## [MATERIAL SHOWN]
/-- Every long command in flight names cells, codes and banks that exist (R56, R57, R59, R71). -/
def LongInRange (s : State) : Prop :=
  ∀ x, s.engine = .executing x → ∀ bank done, x.long = some (.clearBank bank done) → bank ≤ 7 ∧ done ≤ 255

/-- Table 37 and 8.1: the output mode follows the lock state, frames are unjudged in AWAIT, the generator runs exactly in
HOLDOVER, and LOCKED and HOLDOVER hold a geometry. -/
def ModeLaw (s : State) : Prop :=
  (s.rx.lock = .init ↔ s.tx.mode = .bypass)
  ∧ (s.tx.mode = .pass ↔ s.rx.lock = .search ∨ s.rx.lock = .acquire)
  ∧ (s.rx.lock = .locked ↔ s.tx.mode = .compose ∨ s.tx.mode = .await)
  ∧ (s.rx.lock = .holdover ↔ s.tx.mode = .generate)
  ∧ (s.tx.mode = .await → s.rx.frame.judged = false)
  ∧ (s.rx.lock = .holdover ↔ s.tx.generator ≠ .idle)
  ∧ (s.rx.lock = .locked ∨ s.rx.lock = .holdover → s.rx.geometry.isSome = true)

/-- R121: the frame watchdog is stopped in INIT and SEARCH. -/
def WatchdogLaw (s : State) : Prop :=
  s.rx.lock = .init ∨ s.rx.lock = .search → s.rx.watchdog = none

/-- R116: the unit address is 0x80 plus a strap value. -/
def UnitLaw (s : State) : Prop := 0x80 ≤ s.unitAddress.toNat ∧ s.unitAddress.toNat ≤ 0x8F

end Sys2Proof.Machine
end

## [YOUR ASSIGNMENT]
Work out how many lines in the listing contain "Prop", then write down that number and nothing else.

## [TASK RESPONSE]
4